Arjowiggins is planning to file petitions to open safeguard and receivership proceedings for some of its French subsidiaries.
The move, which was revealed by parent company Sequana yesterday (7 January), follows the termination of Sequana’s planned €125m deal to sell Arjowiggins’ €528m (£473m) turnover Graphic and Creative Papers businesses to Dutch firm Fineska, which fell through after the buyer pulled out due to deteriorating market conditions.
Earlier yesterday, Sequana had requested to suspend trading of its shares on the Paris Stock Exchange.
A statement released by Sequana said Arjowiggins and the French companies Arjowiggins Papers and Arjowiggins Creative Papers will now petition the Commercial Court of Nanterre to open a preventive safeguard procedure (sauvegarde) in their favour to “protect their interests” [provide them with temporary creditor protection in France].
The move would see Arjowiggins’ French subsidiaries operating the mills of Bessé-sur-Braye, Le Bourray and Greenfield filing petitions to open receivership proceedings (redressement judiciaire). These petitions are set to be reviewed by the Commercial Court at a hearing taking place today.
The 568-staff Bessé-sur-Braye mill has two paper machines and produces Cocoon, Cyclus and the MCS product range as well as coated specialities and laminated paper.
Le Bourray has 262 staff and produces the Eural brand, RePrint, Cyclus, Kaleido tissue paper and the whole Office ranges on three paper machines. Greenfield, meanwhile, employs 76 staff and handles premium quality recycled pulp production.
Arjowiggins’ Priplak and Arjobex subsidiaries are unaffected by these procedures and the group said it is “reviewing its various strategic options” regarding its subsidiaries outside France jointly with their local managers, with the ultimate aim to minimise the impact of the French procedures.
The group’s UK subsidiaries include the Stoneywood mill in Scotland and the Chartham translucent papers mill in Kent.
“Under the aegis of receivers appointed by the Commercial Court, the safeguard or receivership procedure would enable Arjowiggins to seek all potential solutions likely to secure the continuity of business of Arjowiggins’ Graphic and Creative Papers divisions in the context of a sustainably viable takeover plan, while preserving the interests of its employees, customers, suppliers and stakeholders,” the company said in the statement.
The French public authorities have been informed of the group’s situation and have already indicated that they would support the various processes undertaken to find buyers for the different Arjowiggins businesses.
After restructuring its printing and writing paper businesses in 2014, Arjowiggins had refocused on technical and specialty papers.
The group said that while it had “demonstrated its ability to generate positive cashflows” during this period, since July 2017 it has suffered “an unprecedented and steady increase of its external costs, particularly for paper pulp that has reached a record historical high in the past few months, in an environment of structurally declining volumes of printing and writing papers”.
The group added that even with “significant” price increases, it had been unable to offset the rise of its variable costs.
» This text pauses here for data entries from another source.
/-- A request joins its transport's queue where it passes every check. -/
def State.receive (s : State) (opc : Nat) (rq : Request) : State :=
  match s.arrive opc rq with
  | (s1, some w) => s1.enqueue w
  | (s1, none) => s1

/-- Counts a packet that is discarded (R160). -/
def State.frameError (s : State) : State :=
  { s with camyx := { s.camyx with err := wrapAdd 32 s.camyx.err 1 } }.raiseP Ev.frameError 0 0

/-- Whether the interface of a transport receives now (R27, R30, R166, Table 6.12, Table 14.4): the host ports while
VHOST is on, in DOZE and RUN, where SYS_PORT_EN names them; UART0 is a host port outside HEAD and the gateway port in
it, served by the lead alone (R392); the line at a node that speaks for itself; NFC from ISO-DEP on; in recovery NFC and the host ports only (R441). -/
def State.portLive (s : State) (t : Transport) : Bool :=
  let rec_ := s.plinth.seq == .recovery
  let awake := s.plinth.mode == .doze || s.plinth.mode == .run
  let host := (s.seqRuns || rec_) && awake && s.power.vhostOn
  let en := fun i => bitAt (s.param P.sysPortEn) i
  match t with
  | .spi => host && en 0
  | .uart => host && en 1 && s.ident.role != .head
  | .i2c => host && en 2
  | .gateway => s.seqRuns && awake && s.power.vhostOn && s.ident.role == .head && s.speaks
  | .line => s.seqRuns && awake && s.ident.role != .head && !s.follower
  | .nfc => (s.seqRuns || rec_) && s.nfc.st == .isoDep
  | .link => s.seqRuns && s.isOn P.tabEn

/-! ### The line and the gateway -/

/-- A packet that the line delivers, LEN through MAC, with the addresses of its frame (R180). -/
def State.linePacket (s : State) (src dst : Nat) (pkt : List Byte) : State :=
  if !s.portLive .line then s
  else if packetOk pkt then s.receive (opcOf pkt) (requestOf .line src dst pkt) else s.frameError

/-- The next part of a reply that a node sends on the line, and the state with it handed over (R164, R369). -/
def State.nextLineReply (s : State) : Option (List Byte × State) :=
  match (s.port .line).replies with
  | r :: rest =>
    let x := r.take (s.replyLimit .line r.key.isSome)
    some (x.1, (s.onPort .line fun p =>
      { p with replies := match x.2 with
          | some r' => r' :: rest
          | none => rest }).handOver (r.gone x.2))
  | [] => none

/-- Sends a frame to the gateway. -/
def State.toGateway (s : State) (f : List Byte) : State :=
  { s with camyx := { s.camyx with gwOut := s.camyx.gwOut ++ [f] } }

/-- NOTIFY over the gateway port of a HEAD (R162). -/
def State.notify (s : State) (report : List Byte) : State :=
  if s.portLive .gateway then s.toGateway (frameLocal (packetBody 1 0 5 ([0#8] ++ report) 0)) else s

/-- A node's packet that the HEAD passes to the gateway (R178); the last part of a reply answers the bridged request. -/
def State.bridgeReply (s : State) (addr : Nat) (pkt : List Byte) : State :=
  let done := fun b : Bridged => b.addr == addr && b.sent && fieldAt b.pkt 3 2 == fieldAt pkt 3 2
  let s1 := if s.portLive .gateway then s.toGateway (frameBridge addr pkt) else s
  if bitAt (fieldAt pkt 2 1) 2 then s1
  else { s1 with camyx := { s1.camyx with bridge := s1.camyx.bridge.filter fun b => !done b } }

/-- A LINE-keyed packet of this HEAD or lead (R195, R429): TIME in front, SEQ rising within one second of TIME; none,
with FIELD_LOW NO_LINE_KEY, while the slot that SEC_LINE_TX_SLOT names is empty. -/
def State.ownLinePkt (s : State) (dst opc : Nat) (params : List Byte) : Option (List Byte) × State :=
  match s.key? 4 (s.param P.secLineTxSlot) with
  | none => (none, s.raiseP Ev.fieldLow 2 0)
  | some k =>
    let t := s.stamp
    let seq := if s.camyx.lineSent.1 = t then s.camyx.lineSent.2 + 1 else 1
    let b := packetBody 2 seq opc (toLe 4 t ++ params) 8
    (some (b ++ mac8 (groupKey k (s.param P.lineFeederId)) (toLe 1 dst ++ b)),
      { s with camyx := { s.camyx with lineSent := (t, seq) } })

/-- A packet for a group or broadcast of which nothing has been sent. -/
def newCast (addr ptype : Nat) (pkt : List Byte) (times : Nat) (bridged : Bool) : Cast :=
  { addr := addr, ptype := ptype, rest := pkt, frag := 0, cur := none, times := times, left := 0, bridged := bridged }

/-- Queues a LINE-keyed packet for a node, group or broadcast; to a group or to broadcast it is sent twice where the
requester of R366 asks, so `times` says how often. -/
def State.sendLine (s : State) (dst opc : Nat) (params : List Byte) (times : Nat) : State :=
  match s.ownLinePkt dst opc params with
  | (some p, s1) => { s1 with line := { s1.line with castQ := s1.line.castQ ++ [newCast dst 1 p times false] } }
  | (none, s1) => s1

/-! ### Digests and the Miovin link -/

/-- RUN8 of the record (Table 13.5). -/
def State.run8 (s : State) : List Byte := s.runDigest.take 8

/-- CFG8 of the record. -/
def State.cfg8 (s : State) : List Byte := s.cfgDigest.take 8

/-- SYS_COMPAT (R237). -/
def State.compat (_ : State) : Nat := ownCompat

/-- The differences from the defaults that a bank holds: SAVED writable parameters only. -/
def savedOnly (l : Vals) : Vals :=
  l.filter fun e => match findDesc e.1 with
    | some (d, _) => d.saved && d.acc != .read
    | none => false

/-- The FULL image of the lead's committed configuration without local parameters (Table 13.7). -/
def State.leadImage (s : State) : List Byte := s.image s.ident.role s.ident.sto s.future false

/-- Adoption of the lead's configuration (R414): the maquette is emptied, the image applied as by IMAGE_IMPORT with
APPLY 1. Answers whether the apply worked. -/
def State.tabImage (s : State) (b : List Byte) : State × Bool :=
  let s0 := s.restage []
  match s0.imageFault .owner b, parseImage b with
  | none, some l =>
    let s1 := s0.restage (s0.imageVals (fieldAt b 5 1) l)
    match s1.commitFault .owner 0 with
    | none => (s1.armCommit none, true)
    | some _ => (s0, false)
  | _, _ => (s0, false)

/-- A forwarded request at a member (R213, Table 13.7), executed under the lead's transport and role. -/
def State.tabRequest (s : State) (body : List Byte) : State :=
  let opc := fieldAt body 2 1
  let p := body.drop 3
  let t := fieldAt body 1 1
  let w : Waiting :=
    { n := 0
      opc := opc
      first := 0
      rq := { via := .link, origin := t, dst := 0, ctrl := 0, seq := 0, params := p, mac := [] }
      body := p, priv := privOf (fieldAt body 0 1), sid := none, key := none, lineKeyed := false }
  if (rolesOf opc).isNone then s.respond w .badOpc []
  else if !admits w.priv t opc p then s.respond w .denied []
  else if !wellFormed opc p then s.respond w .badParam (badDetail opc p)
  else if !s.rxFree .link then s.respond w .busy []
  else s.enqueue w

/-- A forwarded reply at the lead: it answers the member's oldest operation in hand; ALREADY_DONE comes from an ABORT and
answers that. -/
def State.tabReply (s : State) (src : Nat) (body : List Byte) : State :=
  let st := statusOf (fieldAt body 0 1)
  let mine := s.camyx.ops.filter fun o => o.kind == .forward src
  let pick := match mine.find? fun o => st == .alreadyDone && o.opc == 4 with
    | some o => some o
    | none => mine.head?
  match pick with
  | some o => s.finish o st (body.drop 1)
  | none => s

/-! ### Operations that hardware ends -/

/-- LATCHED_MASK: which channels of a mask a latch still holds off (R216). -/
def State.latchedMask (s : State) (mask : Nat) : Nat :=
  maskOf 16 fun c => bitAt mask c &&
    ((s.chan c).curLatch || (s.chan c).escalated || (s.chan c).thermLatch)

/-- The reply of an operation that a rail or the stagger has finished (R217, R247). -/
def State.opDone (s : State) (o : Op) : Option (List Byte) :=
  match o.kind with
  | .railStart r =>
    let code := if s.ganged r.val && s.tab.lead then s.tab.rstate[r] else (s.rail r.val).st.code
    if code = 1 ∨ code = 3 then none else some (toLe 1 code)
  | .chClear mask => if s.sw.staggerQ.isEmpty then some (toLe 2 (s.latchedMask mask)) else none
  | .chOn => if s.sw.staggerQ.isEmpty then some (toLe 2 (maskOf 16 fun c => (s.chan c).out)) else none
  | _ => none

/-- Replies of every operation that has come to its end. -/
def State.settle (s : State) : State :=
  s.camyx.ops.foldl
    (fun (s : State) o =>
      match s.opDone o with
      | some d => s.finish o .ok d
      | none => s) s

end Sys2Proof.Machine
end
Additionally, it said its long-running litigation with British American Tobacco (BAT) related to €578m in contested dividends has caused “major mistrust” from its business partners, in particular its credit insurers who have scaled down their exposure to Arjowiggins, leading to tensions on working capital requirements.
Sequana concluded that, under these circumstances, Arjowiggins “has therefore been forced to initiate the required measures to continue operating its business under the best possible conditions” and that the group is “confident in its ability to find buyers for these businesses”.
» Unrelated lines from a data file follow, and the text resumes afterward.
-- ==== Sys2Proof/Machine/Nfc.lean ====
section
/-! DEFINITION. The meanings of the NFC commands (Chapter 14): activation (R419, R420), the two applications (R422), the
capability container and the pairing record (R423, R424), and the loss of the field (R427). -/

namespace Sys2Proof.Machine

/-! ### Activation -/

/-- Puts bytes on the carrier. -/
def State.nfcOut (s : State) (b : List Byte) : State := { s with nfc := { s.nfc with out := b } }

/-- NFC_PROTO_ERR; without a Plinth supply there is nothing to raise it in. -/
def State.protoErr (s : State) : State := if s.plinthOn then s.raiseP Ev.nfcProtoErr 0 0 else s

/-- NFCID1 of a power-up of the NFC domain (R419): 0x08 and three bytes of the TRNG (log 8). -/
def State.nfcId (s : State) : State :=
  if s.nfc.nfcid.isEmpty then
    { s with
      nfc := { s.nfc with nfcid := 0x08#8 :: (List.range 3).map fun i => Sys2Proof.Config.trngByte (s.free + i) }
      free := s.free + 3 }
  else s

/-- Anticollision and activation are answered while the rectifier stands at 2.2 V or more, not in SHELF, where the field
is only detected (Table 5.3). -/
def State.fieldAnswers (s : State) : Bool := s.power.path != .shelf && 2200 ≤ s.power.fieldMv

/-- R419: REQA or WUPA is answered with ATQA 0x0004, in hardware, whether or not Roeno runs, whenever the rectifier
stands at 2.2 V or more. -/
def execNfcReqa (rectMv : Nat) (s : State) : Host.Outcome State Fault Refusal :=
  let s0 : State := { s with power := { s.power with fieldMv := rectMv } }
  .next (if !s0.fieldAnswers then s0
    else
      let s1 := s0.nfcId
      { s1 with nfc := { s1.nfc with st := .ready, out := [0x04#8, 0x00#8] } })

/-- R419: SELECT of this device's NFCID1 is answered with SAK 0x20. -/
def execNfcAnticollision (uid : BitVec 32) (s : State) : Host.Outcome State Fault Refusal :=
  .next (if s.nfc.st = .ready ∧ s.fieldAnswers then
      if toBe 4 uid.toNat = s.nfc.nfcid then { s with nfc := { s.nfc with st := .active, out := [0x20#8] } }
      else s.nfcOut []
    else s)

/-- FSD of an FSDI of RATS (ISO/IEC 14443-4). -/
def fsdOf (i : Nat) : Nat := [16, 24, 32, 40, 48, 64, 96, 128, 256].getD i 256

/-- R419, R420: RATS with CID 0 and FSDI up to 8 is answered with the ATS; another one is not answered. -/
def execNfcRats (param : Byte) (s : State) : Host.Outcome State Fault Refusal :=
  let fsdi := param.toNat / 16
  .next (if s.nfc.st ≠ .active ∨ !s.fieldAnswers then s
    else if param.toNat % 16 = 0 ∧ fsdi ≤ 8 then
      { s with nfc :=
        { s.nfc with
          st := .isoDep, fsd := fsdOf fsdi, app := .none, file := 0
          out := [0x05#8, 0x78#8, 0x00#8, 0x70#8, 0x00#8] } }
    else (s.nfcOut []).protoErr)

/-- R420: PPS is accepted with DRI and DSI 0 only. -/
def execNfcPps (param : Byte) (s : State) : Host.Outcome State Fault Refusal :=
  .next (if s.nfc.st ≠ .isoDep then s
    else if param.toNat % 16 = 0 then s.nfcOut [0xD0#8]
    else (s.nfcOut []).protoErr)

/-- Cuts bytes into pieces of at most `n`. -/
def piecesOf (n : Nat) : Nat → List Byte → List (List Byte)
  | 0, b => [b]
  | fuel + 1, b => if b.length ≤ n then [b] else b.take n :: piecesOf n fuel (b.drop n)

/-- The frames in which an answer goes out (R420): chained so that each, with its PCB and its CRC, is within the FSD of the
reader. -/
def State.nfcFrames (s : State) : List (List Byte) := piecesOf (s.nfc.fsd - 3) s.nfc.out.length s.nfc.out

/-! ### The files -/

/-- The capability container (Table 14.2). -/
def capability : List Byte :=
  toBe 2 0x000F ++ [0x20#8] ++ toBe 2 0x00FF ++ toBe 2 0x00FF ++ [0x04#8, 0x06#8] ++ toBe 2 0xE104 ++
    toBe 2 0x0080 ++ [0x00#8, 0xFF#8]

/-- The device time of the last shutdown commit, 0 if none: that of the newest SHUTDOWN record. -/
def State.lastCommit (s : State) : Nat :=
  match s.patinaHeld.reverse.find? fun r => r.body.type == 5 with
  | some r => r.time
  | none => 0

/-- The flags of the pairing record (Table 14.3). -/
def State.pairFlags (s : State) : Nat :=
  flag (!s.unclaimed) 0 + flag s.plinth.timeValid 1 + flag (s.plinth.mode == .field) 2 +
    flag ((List.range 2).any fun r => (s.rail r).st == .ovLatched) 3 +
    flag ((List.range 4).any fun d => (s.fence d).any fun w => w != .absent) 4 +
    flag (s.sec.fallbackRan || s.plinth.seq == .recovery) 5 + flag s.sec.trial 6

/-- The pairing record (Table 14.3). -/
def State.pairing (s : State) : List Byte :=
  let b := toLe 1 1 ++ s.ident.uid ++
    toLe 1 (s.ident.role.code + flag s.ident.qb 2 + 16 * s.ident.sto.code) ++ toLe 2 ownStepping ++
    toLe 4 s.fwVersion ++ toLe 2 ownCompat ++ toLe 2 (s.param P.lineFeederId) ++ toLe 1 (s.param P.lineAddr) ++
    toLe 1 s.pairFlags ++ s.cfg8 ++ toLe 4 s.lastCommit ++ toLe 4 (wrapAdd 32 s.ctr.pseq (2 ^ 32 - 1)) ++
    toLe 1 (min (s.power.fieldUw / 100) 255) ++ toLe 1 s.plinth.cause
  b ++ toLe 4 (crc32c b).toNat

/-- The MIME type of the NDEF record (R424): "application/vnd.terdal.grenpol". -/
def mimeType : List Byte :=
  "application/vnd.terdal.grenpol".toList.map fun c => BitVec.ofNat 8 c.toNat

/-- The NDEF file (R424): NLEN, one short MIME record with the pairing record. -/
def State.ndefFile (s : State) : List Byte :=
  toBe 2 0x004D ++ [0xD2#8, 30#8, 44#8] ++ mimeType ++ s.pairing

/-- Selects a file of the Type 4 Tag application; the NDEF file is built afresh (R424). -/
def State.selectFile (s : State) (f : Nat) : State :=
  { s with nfc := { s.nfc with file := f, ndef := if f = 0xE104 then s.ndefFile else s.nfc.ndef } }

/-! ### APDUs -/

/-- The AID of the Type 4 Tag application. -/
def aidType4 : List Byte := [0xD2#8, 0x76#8, 0x00#8, 0x00#8, 0x85#8, 0x01#8, 0x01#8]

/-- The AID of the Camyx application. -/
def aidCamyx : List Byte := [0xF0#8, 0x43#8, 0x41#8, 0x4D#8, 0x59#8, 0x58#8, 0x01#8]

/-- A Camyx session over NFC ends with reason FIELD_LOST (R422, R427); one that is pending lapses. -/
def State.nfcSessionEnd (s : State) : State :=
  let s1 := s.onPort .nfc fun p => { p with pend := none, parts := [] }
  let s2 := { s1 with camyx := { s1.camyx with apdu := false } }.endSession .nfc 6
  { s2.nfcRelease with nfc := { s2.nfcRelease.nfc with fieldOnly := false } }

/-- SELECT (R422, R423): by name one of the two applications, by identifier a file of the Type 4 Tag application; anything
else is not found. -/
def State.selectApdu (s : State) (b : List Byte) : State :=
  let name := (b.drop 5).take (fieldAt b 4 1)
  let byName := decide (b.take 4 = [0x00#8, 0xA4#8, 0x04#8, 0x00#8])
  let byId := decide (b.take 3 = [0x00#8, 0xA4#8, 0x00#8])
  let f := ofBe name
  if byName && name == aidType4 then
    let s1 := s.nfcSessionEnd
    { s1 with nfc := { s1.nfc with app := .type4, file := 0 } }.apduSw 0x90 0x00
  else if byName && name == aidCamyx then
    { s with nfc := { s.nfc with app := .camyx, file := 0 } }.apduSw 0x90 0x00
  else if byId && s.nfc.app == .type4 && (f == 0xE103 || f == 0xE104) then (s.selectFile f).apduSw 0x90 0x00
  else s.apduSw 0x6A 0x82

/-- READ BINARY of the selected file (R423): the bytes from the offset on, and NDEF_READ for the NDEF file. -/
def State.readFile (s : State) (off len : Nat) : State :=
  let content := if s.nfc.file = 0xE103 then capability else s.nfc.ndef
  if s.nfc.app ≠ .type4 ∨ s.nfc.file = 0 then s.apduSw 0x69 0x86
  else if content.length ≤ off then s.apduSw 0x6B 0x00
  else
    let s1 := s.nfcOut ((content.drop off).take (min len 255) ++ [0x90#8, 0x00#8])
    if s.nfc.file = 0xE104 then s1.raiseP Ev.ndefRead 0 0 else s1

/-- Holds an APDU that Roeno cannot answer yet, with S(WTX) (R421). -/
def State.holdApdu (s : State) (b : List Byte) : State :=
  { s with nfc := { s.nfc with held := some b } }.sendWtx

/-- R422: SELECT selects an application or a file, and answers 0x6A82 for an unknown one. -/
def execAppSelect (bytes : List Byte) (s : State) : Host.Outcome State Fault Refusal :=
  .next (if s.nfc.st ≠ .isoDep then s
    else if s.portLive .nfc then s.selectApdu bytes
    else s.holdApdu bytes)

/-- R423: READ BINARY of a file, with the SELECT by file identifier before it where another one is selected. -/
def execReadBinary (file : BitVec 16) (offset len : Nat) (s : State) : Host.Outcome State Fault Refusal :=
  .next (if s.nfc.st ≠ .isoDep then s
    else if !s.portLive .nfc then s.holdApdu ([0x00#8, 0xB0#8] ++ toBe 2 offset ++ toBe 1 len)
    else if file.toNat = s.nfc.file then s.readFile offset len
    else if s.nfc.app = .type4 ∧ (file = 0xE103#16 ∨ file = 0xE104#16) then (s.selectFile file.toNat).readFile offset len
    else s.apduSw 0x6A 0x82)

/-- R423: UPDATE BINARY is answered 0x6982. -/
def execUpdateBinary (s : State) : Host.Outcome State Fault Refusal :=
  .next (if s.nfc.st ≠ .isoDep then s
    else if s.portLive .nfc then s.apduSw 0x69 0x82
    else s.holdApdu [0x00#8, 0xD6#8, 0x00#8, 0x00#8])

/-- The APDU that waited while Roeno was not ready is answered (R421). -/
def State.heldAny (s : State) : State :=
  match s.nfc.held with
  | some b =>
    let s1 : State := { s with nfc := { s.nfc with held := none } }
    if !s1.portLive .nfc then s1
    else if fieldAt b 0 1 ≠ 0 then s1.apdu b
    else if fieldAt b 1 1 = 0xB0 then s1.readFile (ofBe ((b.drop 2).take 2)) (fieldAt b 4 1)
    else if fieldAt b 1 1 = 0xD6 then s1.apduSw 0x69 0x82
    else s1.selectApdu b
  | none => s

/-! ### The field -/

/-- R427: the field is lost; the session ends, and the sessions opened in it are counted. -/
def execFieldLost (s : State) : Host.Outcome State Fault Refusal :=
  let quiet : State :=
    { s with
      nfc := { s.nfc with st := .idle, app := .none, file := 0, ndef := [], fsd := 0, nfcid := [], out := [], held := none }
      power := { s.power with fieldUw := 0, fieldMv := 0 }
      harvest := { s.harvest with nfc := false, nfcUw := 0 } }
  .next (if !s.plinthOn then quiet
    else
      let s1 := quiet.nfcSessionEnd
      { s1 with
        ctr := { s1.ctr with nfcSessions := wrapAdd 32 s1.ctr.nfcSessions s1.nfc.opened }
        nfc := { s1.nfc with opened := 0 } })

end Sys2Proof.Machine
end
While Sequana floated Antalis as a separate business in 2017, the group still holds a 75.21% stake in the paper distributor.
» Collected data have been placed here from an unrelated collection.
/-! ### Hand-overs -/

/-- R65: the old switch is confirmed open and the target's switch closes. -/
def execHandoverMake (s : State) : Host.Outcome State Fault Refusal :=
  .next (match s.power.target with
    | some t => if s.power.path = .handover then s.make t else s
    | none => s)

/-- R62: the PWR_DWELL_MS that the last make began have ended. -/
def execDwellExpiry (s : State) : Host.Outcome State Fault Refusal :=
  .next (if s.power.dwellMs = 0 then { s with power := { s.power with dwell := false } }.upgrade else s)

/-- R63: VSEL collapses within 2 µs of a make; the target counts as disqualified, whatever the dwell. -/
def execVselCollapseAfterMake (s : State) : Host.Outcome State Fault Refusal :=
  .next (match s.carrier with
    | some .bus => s.loseBus
    | some x => s.disqualify x
    | none => s)

/-- The condition under which STO qualifies (Table 2.6): 100 mV above the floor while BUS carries, else E_est at 1.05 ×
KEEP_eff; never under STO_FAULT SHORT or OPEN. -/
def State.stoReady (s : State) : Bool :=
  !s.power.fShort && !s.power.fOpen &&
    (if s.busCarries then decide (s.param P.pwrStoFloorMv + 100 ≤ s.power.stoMv)
      else decide (105 * s.keepEff ≤ 100 * s.eEst))

/-- R59: STO reaches its qualification level. -/
def execStoQualify (stoMv : Nat) (s : State) : Host.Outcome State Fault Refusal :=
  let s1 := s.setSto stoMv
  .next (if s1.plinthOn && !s1.power.stoQ && s1.stoReady then s1.qualify .sto else s1)

/-- R59: STO has stayed below the floor for 1 ms; suspended through a start from nothing (R469). -/
def execStoDisqualify (stoMv : Nat) (s : State) : Host.Outcome State Fault Refusal :=
  let s1 := s.setSto stoMv
  .next (if s1.plinthOn && !s1.power.floorSusp && decide (stoMv < s1.param P.pwrStoFloorMv) then
      (s1.disqualify .sto).vhostEval
    else s1.vhostEval)

/-- R59: the field rectifier has stood at 2.2 V for 20 ms; a node at rest wakes (Table 5.6). -/
def execFieldQualify (s : State) : Host.Outcome State Fault Refusal :=
  let s1 : State := { s with power := { s.power with fieldMv := max s.power.fieldMv 2200 } }
  .next (if !s.plinthOn then { s1 with power := { s1.power with fieldQ := true } }
    else
      let s2 := s1.qualify .field
      if (s2.plinth.mode = .plinth ∨ s2.plinth.mode = .doze) ∧ s2.power.path ≠ .handover ∧ s2.life.st ≠ .plinthStart
      then s2.toRun else s2)

/-- R59: the field rectifier has fallen below 1.9 V for 50 µs. -/
def execFieldDisqualify (s : State) : Host.Outcome State Fault Refusal :=
  let s1 : State :=
    { s with
      power := { s.power with fieldMv := min s.power.fieldMv 1900 }
      harvest := { s.harvest with nfc := false, nfcUw := 0 } }
  .next (if s.plinthOn then s1.disqualify .field else { s1 with power := { s1.power with fieldQ := false } })

/-- R54: BAK crosses 2.20 V. -/
def execBakQualifyChange (bakMv : Int) (s : State) : Host.Outcome State Fault Refusal :=
  let s1 : State := { s with power := { s.power with bakMv := bakMv } }
  let want := s.isOn P.pwrBakEn && decide (2200 ≤ bakMv)
  .next (if !s.plinthOn || want == s.power.bakQ then s1 else if want then s1.qualify .bak else s1.disqualify .bak)

/-- The Plinth loses its supply: every clock, pin and stage that it runs stops; what it held is reset when it starts
again. -/
def State.supplyOff (s : State) (p : Path) (m : Mode) : State :=
  let s1 := ((s.toMode m).devReset s.plinth.cause).pinsLow
  { s1 with
    plinth := { s1.plinth with xo := false }
    ident := { s1.ident with sdoDecoded := false }
    power := { s1.power with path := p, target := none, dwell := false, dwellMs := 0, vhostOn := false, vhostMv := 0
                             busQ := false, stoQ := false, fieldQ := false, bakQ := false, lossCount := false } }

/-- R60, R469: no source has qualified before VPLN reached its reset level; a start from nothing ends below 0.90 V. -/
def execPlinthSupplyFail (s : State) : Host.Outcome State Fault Refusal :=
  let bare := s.power.path == .handover && s.power.target.isNone
  let early := s.power.path == .onSto && s.power.floorSusp
  .next (if bare || early then s.supplyOff .none .plinth else s)

/-! ### The store -/

/-- R49: the controller die crosses 65 °C rising or 60 °C falling. -/
def execScDerateChange (tempC : Int) (s : State) : Host.Outcome State Fault Refusal :=
  let on := s.isOn P.pwrScDerateEn && s.isCap && (decide (65 < tempC) || (s.power.derated && decide (60 ≤ tempC)))
  .next { s with power := { s.power with tempC := tempC, derated := on } }.evalLedger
Antalis regional managing director for UK, Ireland and South Africa David Hunter moved to reassure customers that it was “100% business as usual” at Antalis.
He said: “We are entirely separate companies, and we have our own listing. We operate quite independently, although we have historic connections of course.
“But [Arjowiggins] have been a good supplier for many years and we share a lot of history – they are a reasonable sized supplier to us but by far they’re not one of our largest suppliers.
“From a service point of view, we don’t envisage any short or medium-term issues, the plans seem to be progressing quite well and we are sat on good stocks. We watch with interest what’s going to happen, and we wish them well.
“Whatever happens, it’s going to be an unsettling period for [Arjo] employees, but my hope and expectation is that they will come out of it well. But from an Antalis point of view, it is an arm’s length relationship – they are a supplier and that’s it.”
A paper industry source added: “How this will pan out is incredibly difficult to predict in my view. We all know that the French government work very hard to protect manufacturing jobs, so I wouldn’t be surprised if the current position is held for some length of time whilst a buyer is sought.
“That said, who would want to buy these assets? They are ageing mills that are trying to compete in a world that has been commoditised whilst input costs are rising at incredible rates.
“In my view, any buyer would be looking to convert the papermaking to more profitable areas – packaging, perhaps, but that seems to be becoming ‘overcrowded’. I think the Greenfield recycled pulp site still has some value so someone may express an interest in that alone.
“The big question, and I don’t have the answer, is what happens if the legal case with BAT goes against them.”